Consequently, we must remand this cause to the trial court for a factual determination as to whether defendant was sleeping at the time of these alleged statements. If, based on all the evidence available, the trial judge concludes that it is more probably true than not true that defendant was sleeping, then he must exclude these “dream” statements from defendant’s trial. If the trial judge determines that it is more probably true than not true that defendant was awake at the time of these alleged statements, then they are admissible and the jury would decide the weight to be given them.

Next, defendant argues that the prosecutor’s rebuttal closing argument represented a flagrantly improper disparagement of the defense and defense counsel which deprived defendant of a fair trial and due process of law. Specifically, defendant points to the following comments as improper:

“There is nothing [defense counsel] can do to change the facts. The facts that you heard from the witness stand during the course of this three or four day trial and as much as [defense counsel] stands here in his argument and attempts to twist the facts, add new statements.” (Emphasis added.)

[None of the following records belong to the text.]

-- ==== Sys2Proof/Safety.lean ====
section
/-! DEFINITION. What claims about the device are stated with: the invariant that every step keeps, and what it means
that a command leaves the rest of the device alone. -/

namespace Sys2Proof.Machine

/-- The registers whose every bit the manual fixes: identity and capabilities (Table REG-2). -/
def hardWired : RegName → Bool
  | .HUB_ID | .HUB_REV | .HUB_JTAG_ID | .HUB_CAPS | .HUB_DIE_ID => true
  | _ => false

/-- The invariant: the register file and the memory of the stacks are in canonical form, and no hard-wired register
differs from the value the manual gives it. -/
def State.Inv (s : State) : Prop :=
  (regsWf s.regs = true ∧ (s.regs.all fun e => !hardWired e.1.n) = true) ∧ Memory.wf s.mem = true

/-- Memory reads as before at every address. -/
def sameMem (s t : State) : Prop := ∀ a, memGet t.mem a = memGet s.mem a

/-- Every register but the named ones reads as before. -/
def sameRegs (s t : State) (but : List Reg) : Prop := ∀ n i, (⟨n, i⟩ : Reg) ∉ but → t.reg n i = s.reg n i

/-- A command changes no register but the named ones, and no byte of memory. -/
def onlyRegs (s t : State) (but : List Reg) : Prop := sameRegs s t but ∧ sameMem s t

/-- The registers that raising and delivering events may change: status, data and counts of the sources, the armed
vectors, the log's numbers and the merge counts of TRIG_OUT (R206, R350, R356, R395). -/
def eventReg : RegName → Bool
  | .EVT_STATUS | .EVT_DATA | .EVT_CNT | .EVT_VEC_ARMED_LO | .EVT_VEC_ARMED_HI | .MGT_LOG_SEQ | .MGT_LOG_DROP
  | .HUB_TRIG_OUT_MERGED => true
  | _ => false

/-- STATUS, data and count of a source are as before. -/
def sameSource (s t : State) (k : Nat) : Prop :=
  t.evtStatus k = s.evtStatus k ∧ t.reg .EVT_DATA k = s.reg .EVT_DATA k ∧ t.reg .EVT_CNT k = s.reg .EVT_CNT k

/-- The sources that a raise may itself raise: EV260 to EV263, which tell that pulses of a TRIG_OUT line have begun to merge
(R206, Table TRG-9), and EV466, which tells that the log has begun to drop entries (Table MGT-10). -/
def followsRaise (k : Nat) : Bool := (260 ≤ k && k ≤ 263) || k == 466

/-- A command changes no register but the named ones and those of the events it raises, no source but the named ones
(and those that a raise may itself raise), and no byte of memory. -/
def onlyRaising (s t : State) (but : List Reg) (srcs : List Nat) : Prop :=
  (∀ n i, (⟨n, i⟩ : Reg) ∉ but → eventReg n = false → t.reg n i = s.reg n i) ∧
    (∀ k, k ∉ srcs → followsRaise k = false → sameSource s t k) ∧ sameMem s t

end Sys2Proof.Machine
end

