-- ==== Sys2Proof/Certificates/Slice0/Obligations.lean ====
section
/-! DEFINITION. The statements for the provers. A clause about a command says, for every state and operands that meet
its hypotheses, that the command answers a next state, what that state holds, and what it leaves alone. `s.at t` is the
state at the instant of the command, `s.nowAt t` that state as a BAR0 access finds it: what waited for an instant that has
come has taken place. -/

open Sys2Proof Sys2Proof.Machine

/-! ### The machine -/

/-- A step runs the command at the front of the queue on the rest of it, and idles on an empty queue (the model's
choice, log 9). -/
def Obligations.StepRunsFrontCommand : Prop :=
  (∀ (c : Instr) (rest : List Instr) (s : State), s.pending = c :: rest → step s = exec c { s with pending := rest }) ∧
    ∀ s : State, s.pending = [] → step s = .next s

/-- The invariant holds at reset. -/
def Obligations.ResetMeetsInvariant : Prop := State.reset.Inv

/-- Every step keeps the invariant: register file and memory in canonical form, identification registers at the values
of Table REG-2 (R437). -/
def Obligations.EveryStepKeepsInvariant : Prop := ∀ s t : State, s.Inv → step s = .next t → t.Inv

/-- Every command answers a next state, from every state that meets the invariant, and leaves the queue of waiting
commands as it is. -/
def Obligations.EveryCommandCompletes : Prop :=
  ∀ (c : Instr) (s : State), s.Inv → ∃ t, exec c s = .next t ∧ t.pending = s.pending

/-- Reset (R26, R347, R349, R356, R387, R407, R435, R439): local time 0, no image (UNPITCHED, K 10), an empty queue,
nothing that waits for a tick, HUB_SCRATCH 0, HUB_RESET_CAUSE telling a power-on reset, the JTAG identification, no STATUS
and no ENABLE bit of a source, every vector armed, the mailbox IDLE, every queue of the host link disabled, and memory
that reads 0 (the model's choice, log 7). -/
def Obligations.ResetLeaves : Prop :=
  let s := State.reset
  s.time = 0 ∧ s.pitched = false ∧ s.pending = [] ∧ s.tick.sh = [] ∧ s.tick.caps = [] ∧ s.tick.bcasts = [] ∧
    s.tick.syncCmds = [] ∧ s.pitch.accepted = none ∧ s.tlk.step = none ∧
    s.fld Fld.HUB_PITCH_STATUS_STATE 0 = 0 ∧ s.fld Fld.HUB_TICK_CFG_K 0 = 10 ∧ s.reg .HUB_SCRATCH 0 = 0 ∧
    s.fld Fld.HUB_RESET_CAUSE_POR 0 = 1 ∧ s.reg .HUB_JTAG_ID 0 = 0x51632967#32 ∧
    (∀ w, w < 16 → s.reg .EVT_STATUS w = 0 ∧ s.reg .EVT_ENABLE w = 0) ∧
    (∀ v, v < 64 → s.vecArmed v = true) ∧ s.fld Fld.MGT_MB_STATE_STATE 0 = 0 ∧
    (∀ q, q < 64 → s.fld Fld.DMA_Q_CTRL_EN q = 0) ∧ ∀ a, memGet s.mem a = 0

/-! ### Access to registers, shadowed registers, schedule slots (chapters 00, 02, 21) -/

/-- The hub registers that a write changes by their RW bits alone: nothing else follows from it. -/
def storedOnly : List RegName :=
  [.HUB_SCRATCH, .HUB_SYNC_CFG, .HUB_TRIG_IN_CFG, .HUB_TRIG_OUT_CFG, .HUB_SCHED_FRAME_LO, .HUB_SCHED_FRAME_HI,
   .HUB_SCHED_ARG, .CLK_QUAL, .CLK_MON, .PLL_JPLL_CFG, .TLK_RELOCK, .TLK_MARK, .TLK_TRIG_EN, .TLK_SITE, .TLK_PHY,
   .GLN_ALIGN, .GLN_FAIL, .GLN_CMP_CFG, .GLN_CMP_TOL, .MGT_MB_CMD, .MGT_MB_ARG]

/-- REGISTER_WRITE (R4, R333): a write of a register that only stores changes its RW bits and nothing else; one whose
byte enables do not name the whole word changes nothing. -/
def Obligations.RegisterWriteStores : Prop :=
  ∀ (s : State) (t : Tu) (a : Bar0) (be : BitVec 4) (v : Word), s.hostUp = true →
    (∀ r, regAt a.toNat = some r → r.n ∈ storedOnly → be = 15#4 →
      ∃ u, exec (.registerWrite t a be v) s = .next u ∧
        u.reg r.n r.i = ((s.nowAt t).reg r.n r.i &&& ~~~(accMask r.n .RW)) ||| (v &&& accMask r.n .RW) ∧
        onlyRegs (s.nowAt t) u [r]) ∧
    (be ≠ 15#4 → exec (.registerWrite t a be v) s = .next (s.nowAt t))

/-- The register has SH fields and no field that a write changes at once. -/
def shadowedOnly (r : Reg) : Prop :=
  shMask r ≠ 0 ∧ accMask r.n .RW = 0 ∧ accMask r.n .W1C = 0 ∧ accMask r.n .WO = 0

/-- SH_WRITE (R43, R44, R46, R76): the value waits, a read returns it, and the register's value in force is unchanged; a
write to a sleeping or an absent unit is ignored, and so is one of SEG_ARM from T1 to T2 of a full pitch. -/
def shadowedWriteWaits : Prop :=
  ∀ (s : State) (t : Tu) (a : Bar0) (v : Word) (r : Reg), s.hostUp = true → regAt a.toNat = some r → shadowedOnly r →
    let x := s.nowAt t
    (x.regAsleep r = false → x.unitAbsent r = false →
      (r.n ≠ .SEG_ARM ∨ x.fld Fld.HUB_PITCH_STATUS_STATE 0 ≠ 2) →
      ∃ u, exec (.shWrite t a v) s = .next u ∧ u.pendingSh r = some (x.shLimit r v &&& shMask r) ∧
        u.readVal r &&& shMask r = x.shLimit r v &&& shMask r ∧ onlyRegs x u []) ∧
    (x.regAsleep r = true ∨ x.unitAbsent r = true ∨ (r.n = .SEG_ARM ∧ x.fld Fld.HUB_PITCH_STATUS_STATE 0 = 2) →
      exec (.shWrite t a v) s = .next x)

After this comment implying that defense counsel was “twisting the facts,” defense counsel objected, and the trial judge sustained the objection as to “twist the facts.” Subsequently, the prosecutor commented:

*541“In reality, ladies and gentlemen, the defense attorneys in this case, the real defense is to create as much side issues, to create as much confusion as possible so that when you go into the jury room, you are diverted from the real facts, the real issues *** and you chase after all these loose ends or side issues or side defenses that [defense counsel] just tried to raise in his closing argument.
I submit to you, ladies and gentlemen, that the defenses raised in this case are similar to a smoke screen.
Just as [defendant] filled this apartment building with smoke on October 28, 1980, the defense in this case is trying to fill this courtroom with smoke today.
Just as though those ten children ran around lost in the smoke on October 28, 1980, in that building the defense is hoping you will go in the jury room and get lost in the smoke.
Ladies and gentlemen, just as the smoke in this building on October 28, 1980, strangled the life out of ten children, the defense is hoping that the smoke that he raises in this room today will strangle the truth.” (Emphasis added.)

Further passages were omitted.